Cuando se dice que Dios nos conoce, nos presta su conocimiento, y así entendemos que no podemos atribuirnos a nosotros el conocimiento de Dios, sino que hemos de atribuir también ese conocerlo a su misericordia (San Agustín, Carta 140,35.81).
El pensamiento de un cristiano siempre ha de ponerse en Dios; haga lo que haga, pensará y se acordará de Dios si Dios, de veras, está en su corazón. Esto es lo que, posteriormente, se llamará "vivir en presencia de Dios", "tener presencia de Dios". Observemos cuándo y de qué manera nos acordamos de Dios a lo largo del día.

Aquél que no piensa en Dios cuando está en el descanso, en sus actividades no podrá pensar en El. Pero quien se acordó de El estando en reposo, medita en El cuando obra para no desfallecer en la acción (San Agustín, Enar. in Ps. 62,15).

La gracia de Dios precede y acompaña nuestras obras. Es la inspiración de la gracia y su fuerza en nuestra debilidad la que logrará que hagamos obras buenas y santas. Pero, si no las podemos hacer, muchas veces no es por falta de deseo o de voluntad, sino por el pecado original que nos paraliza en el bien obrar.
Al corazón siguen las manos; las manos sirven a su corazón; se piensa y se hace. Si no se obra, no es porque no queramos, sino porque no podemos. Todo lo que quieres y no puedes hacerlo, Dios te lo imputa por ejecutado (San Agustín, Enar. in Ps. 57,4).

1 comentario:

  1. Ayer mi salud me estuvo "dando la lata" y fui incapaz de comentar, pero ¿cómo dejar solo a mi gran amigo Agustín aún con un día de retraso?

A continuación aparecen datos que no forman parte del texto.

/-- The telegrams sent on the schedule of the base tick (R12, R137). -/
def Obligations.ScheduledTelegrams : Prop :=
  Claims.CommandRefreshSendsStates ∧ Claims.BorderStatusSendOnSchedule

/-! ### Events inside the part -/

/-- RESERVATION takes the head of the Request Queue where the mode is OPERATIONAL, a request waits and a context is FREE,
and does nothing otherwise. A request that fails a test, or a flank walk, is refused with the reason and the element of
the first failure: its route becomes FREE, nothing is locked, and a neighbour is answered Decline with the same reason
(R53, R80, R82). That a point refused for its point section is named itself is the model's choice: log entry 39. -/
def Obligations.ReservationRefusesRequest : Prop :=
  ∀ s : State,
    ((s.mode ≠ .operational ∨ s.requests = [] ∨ ∀ c, c < 4 → s.ctx c ≠ none) → exec .reservation s = .next s) ∧
    (∀ (q : Request) (rest : List Request) (x : Reason) (e : Nat),
      s.mode = .operational → s.requests = q :: rest → (∃ c, c < 4 ∧ s.ctx c = none) →
      (s.route q.route).state = .queued → s.reservationOutcome q.route = .error (x, e) →
      let r := q.route
      let u : State := ({ s.begun with requests := rest } : State).setRoute r {}
      let os : List Offer := [⟨.route, .route
        { route := r, key := s.routeKeyOf r, event := .refused x (s.desig e), origin := (s.route r).origin,
          deferred := (s.route r).deferred, clamped := (s.route r).clamped }⟩]
      let b := (s.rrow r).start
      exec .reservation s = .next
        (match q.origin with
         | .neighbour l ref =>
           let tx := plainTx .decline (s.pointByte b) ref x.code
           (u.send l.port (.transaction tx)).reporting
             (os ++ [⟨.border l, .border (s.unchangedBorder l (some b) tx)⟩])
         | .control _ => u.reporting os))

/-- RESERVATION, its tests passed: the free context of the lowest number takes the route, every element of the locked set
is locked by it, each record of the flank resolution makes a claim and gives a point its claimed position, every point of
the route is commanded to its required position with its throw watch, and the route is SETTING, or LOCKED at once where
nothing is awaited. An EXIT route sends its Offer, under the link's reference count raised by one, and awaits the reply
with its context timer running. An ENTRY route of origin NEIGHBOUR that is LOCKED at once sends Accept, and its
transaction is IN_HELD (R15, R42, R79, R81, R83, R84, R87, R88, R104, R142). The awaited set of the context's record holds
the points that R83 gives it; the order in which the record lists them is the model's choice: log entry 38. -/
def Claims.ReservationTakesRoute : Prop :=
  ∀ (s : State) (q : Request) (rest : List Request) (c : Nat) (res : List FlankRec),
    s.mode = .operational → s.requests = q :: rest → s.freeCtxNumber = some c →
    s.reservationOutcome q.route = .ok res →
    let r := q.route
    let w := s.rrow r
    let awaited := (s.routePoints r res).filter (fun a => !s.atSide a.elem a.side)
    ∃ ev : Ev, exec .reservation s = .next ev.settle ∧ ev.before = s ∧ ev.s.requests = rest ∧
      (∀ e, e ∈ s.lockedSet r → (ev.s.elem e).lockOwner = some r) ∧
      (∀ e, e ∉ s.lockedSet r → (ev.s.elem e).lockOwner = (s.elem e).lockOwner) ∧
      (∀ e, (ev.s.elem e).claims = (s.elem e).claims + (res.filter (fun f => f.elem == e)).length) ∧
      (∀ f side, f ∈ res → f.state.side = some side → (ev.s.elem f.elem).claimed = some side) ∧
      (∀ e, (∀ f, f ∈ res → f.elem ≠ e) → (ev.s.elem e).claimed = (s.elem e).claimed) ∧
      (∀ a, a ∈ s.routePoints r res → (ev.s.elem a.elem).pointCmd = a.side.cmd ∧
        (ev.s.elem a.elem).watch = if (s.elem a.elem).reported = a.side.reported then none
          else some (s.deadlineAfter (10 * (s.erow a.elem).throwLimit))) ∧
      (∀ e, (∀ a, a ∈ s.routePoints r res → a.elem ≠ e) → (ev.s.elem e).pointCmd = (s.elem e).pointCmd) ∧
      (ev.s.route r).flank = res ∧ (ev.s.route r).groups = List.replicate w.groups .reserved ∧
      (ev.s.route r).wasCleared = false ∧
      (∀ l, s.routeKind r = some .exit → s.elemLink w.dest = some l →
        (ev.s.route r).state = .setting ∧ (ev.s.transOf w.dest).state = .offerSent ∧
        (ev.s.transOf w.dest).reference = some (s.offerRef l + 1) ∧ ev.s.offerRef l = s.offerRef l + 1 ∧
        ev.s.ctx c = some { route := r, awaited := awaited, reply := true, offerRef := some (s.offerRef l + 1) } ∧
        ev.s.ctxTimer c = some (s.startTimer (timerSetting (1000 * siteReplyTime s.store))) ∧
        ev.s.sent = s.sent ++ [⟨l.port, .transaction (s.offerTx l w.dest w.variant)⟩]) ∧
      (s.routeKind r ≠ some .exit → awaited ≠ [] →
        (ev.s.route r).state = .setting ∧ (ev.s.route r).context = some c ∧
        ev.s.ctx c = some { route := r, awaited := awaited, reply := false, offerRef := none }) ∧
      (s.routeKind r ≠ some .exit → awaited = [] →
        (ev.s.route r).state = .locked ∧ (ev.s.route r).context = none ∧ (ev.s.route r).clearWanted = true ∧
        ev.s.ctx c = none ∧
        (∀ l ref, s.isEntry r = true → (s.route r).origin = some (.neighbour l ref) →
          let tx := plainTx .accept (s.pointByte w.start) ref 0
          ev.s.transOf w.start = { state := .inHeld, reference := some ref, lastSent := some tx } ∧
          ev.s.sent = s.sent ++ [⟨l.port, .transaction tx⟩] ∧
          ev.raised (.border l) (.border
            { designation := s.desig w.start, link := l, point := s.pointByte w.start,
              before := some (s.transOf w.start).state, after := some .inHeld, reference := ref,
              cause := .sent .accept, reason := none })) ∧
        (s.isEntry r = false ∨ (∀ l ref, (s.route r).origin ≠ some (.neighbour l ref)) → ev.s.sent = s.sent)) ∧
      (∀ k, k ≠ r → ev.s.route k = s.route k)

    -El pensamiento de un cristiano siempre ha de ponerse en Dios; haga lo que haga..."vivir en presencia de Dios", "tener presencia de Dios"-

    "Aquél que no piensa en Dios cuando está en el descanso, en sus actividades no podrá pensar en El. Pero quien se acordó de El estando en reposo, medita en El cuando obra para no desfallecer en la acción".